/-- The join rule (R158). -/
def joinHeads (hs : List (Option Tok)) : Join :=
  let isData := fun (h : Option Tok) => match h with
    | some k => k.kind = .data
    | none => false
  let isOther := fun (h : Option Tok) => match h with
    | some k => k.kind ≠ .data
    | none => false
  if hs.any isOther && hs.any isData then .drop (positions isData hs)
  else if hs.any Option.isNone then .wait (hs.any Option.isSome)
  else if hs.all isData then .data
  else
    let ks := hs.filterMap id
    match ks with
    | k :: r => if r.all fun x => x.kind = k.kind && (k.kind ≠ .streamEnd || x.level = k.level) then .same
                else .drop [lowest ks]
    | [] => .data

/-! ## What classes compute on one token each (R182 to R186, R193 to R195) -/

/-- Lane operation of a class and op, if it has one (R183 to R186). -/
def stageLane (cls op : Nat) : Option LaneOp :=
  match cls, op with
  | 1, 0 => some .add | 1, 1 => some .sub | 1, 2 => some .mul | 1, 3 => some .mulh | 1, 4 => some .min | 1, 5 => some .max
  | 1, 6 => some .abs | 1, 7 => some .neg | 1, 8 => some .adds | 1, 9 => some .subs
  | 2, 0 => some .add | 2, 1 => some .sub | 2, 2 => some .mul | 2, 3 => some .fma | 2, 4 => some .min | 2, 5 => some .max
  | 2, 6 => some .abs | 2, 7 => some .neg | 2, 8 => some .exp2 | 2, 9 => some .log2 | 2, 10 => some .rcp
  | 2, 11 => some .rsqrt
  | 3, 0 => some .eq | 3, 1 => some .ne | 3, 2 => some .lt | 3, 3 => some .le
  | 4, 0 => some .and | 4, 1 => some .or | 4, 2 => some .xor | 4, 3 => some .not | 4, 4 => some .andn | 4, 5 => some .shl
  | 4, 6 => some .shr | 4, 7 => some .sra
  | _, _ => none

/-- The rounding of a stage (R21). -/
def rndOf (code : Nat) : Rnd := (Rnd.ofCode (BitVec.ofNat 3 code)).getD .rn

/-- clamp: min(max(a, lo), hi), NaN canonical (R185). -/
def clampLane (ty : Ty) (a lo hi : Nat) : Nat :=
  laneOp .min ty .rn false (laneOp .max ty .rn false a lo 0) hi 0

/-- Reduce in 2^m parts (R193). -/
def reduceParts (op : RedOp) (ty : Ty) (m : Nat) (a : Vec512) : Vec512 :=
  let g := ty.lanes / 2 ^ m
  pack ty.width ((List.range (2 ^ m)).map fun j => reduceList op ty (((elems ty.width a).drop (j * g)).take g))

/-- perm: 32-bit lanes by a pattern (R194). -/
def permLanes (pattern : Nat) (a : Vec512) : Vec512 :=
  pack 32 ((List.range 16).map fun l => elem 32 a (pattern / 2 ^ (4 * l) % 16))

/-- The lane-mode butterfly (R195). -/
def whiskLanes (ty : Ty) (rnd : Rnd) (sat : Bool) (d : Nat) (a : Vec512) : Vec512 :=
  pack ty.width ((List.range ty.lanes).map fun e =>
    if e / d % 2 = 0 then laneOp .add ty rnd sat (elem ty.width a e) (elem ty.width a (e + d)) 0
    else laneOp .sub ty rnd sat (elem ty.width a (e - d)) (elem ty.width a e) 0)

/-- The reduction of a reduce stage (R193). -/
def reduceOp (op : Nat) : RedOp := match op with
  | 0 => .add
  | 1 => .max
  | _ => .min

● INSTRUCTIONS TO FOLLOW:
Please restate the records word for word. Go from the first line to the line with "pattern (R194). -/" and include both.

● ANSWER TO THE PROBLEM:
/-- The join rule (R158). -/
def joinHeads (hs : List (Option Tok)) : Join :=
  let isData := fun (h : Option Tok) => match h with
    | some k => k.kind = .data
    | none => false
  let isOther := fun (h : Option Tok) => match h with
    | some k => k.kind ≠ .data
    | none => false
  if hs.any isOther && hs.any isData then .drop (positions isData hs)
  else if hs.any Option.isNone then .wait (hs.any Option.isSome)
  else if hs.all isData then .data
  else
    let ks := hs.filterMap id
    match ks with
    | k :: r => if r.all fun x => x.kind = k.kind && (k.kind ≠ .streamEnd || x.level = k.level) then .same
                else .drop [lowest ks]
    | [] => .data

/-! ## What classes compute on one token each (R182 to R186, R193 to R195) -/

/-- Lane operation of a class and op, if it has one (R183 to R186). -/
def stageLane (cls op : Nat) : Option LaneOp :=
  match cls, op with
  | 1, 0 => some .add | 1, 1 => some .sub | 1, 2 => some .mul | 1, 3 => some .mulh | 1, 4 => some .min | 1, 5 => some .max
  | 1, 6 => some .abs | 1, 7 => some .neg | 1, 8 => some .adds | 1, 9 => some .subs
  | 2, 0 => some .add | 2, 1 => some .sub | 2, 2 => some .mul | 2, 3 => some .fma | 2, 4 => some .min | 2, 5 => some .max
  | 2, 6 => some .abs | 2, 7 => some .neg | 2, 8 => some .exp2 | 2, 9 => some .log2 | 2, 10 => some .rcp
  | 2, 11 => some .rsqrt
  | 3, 0 => some .eq | 3, 1 => some .ne | 3, 2 => some .lt | 3, 3 => some .le
  | 4, 0 => some .and | 4, 1 => some .or | 4, 2 => some .xor | 4, 3 => some .not | 4, 4 => some .andn | 4, 5 => some .shl
  | 4, 6 => some .shr | 4, 7 => some .sra
  | _, _ => none

/-- The rounding of a stage (R21). -/
def rndOf (code : Nat) : Rnd := (Rnd.ofCode (BitVec.ofNat 3 code)).getD .rn

/-- clamp: min(max(a, lo), hi), NaN canonical (R185). -/
def clampLane (ty : Ty) (a lo hi : Nat) : Nat :=
  laneOp .min ty .rn false (laneOp .max ty .rn false a lo 0) hi 0

/-- Reduce in 2^m parts (R193). -/
def reduceParts (op : RedOp) (ty : Ty) (m : Nat) (a : Vec512) : Vec512 :=
  let g := ty.lanes / 2 ^ m
  pack ty.width ((List.range (2 ^ m)).map fun j => reduceList op ty (((elems ty.width a).drop (j * g)).take g))

/-- perm: 32-bit lanes by a pattern (R194). -/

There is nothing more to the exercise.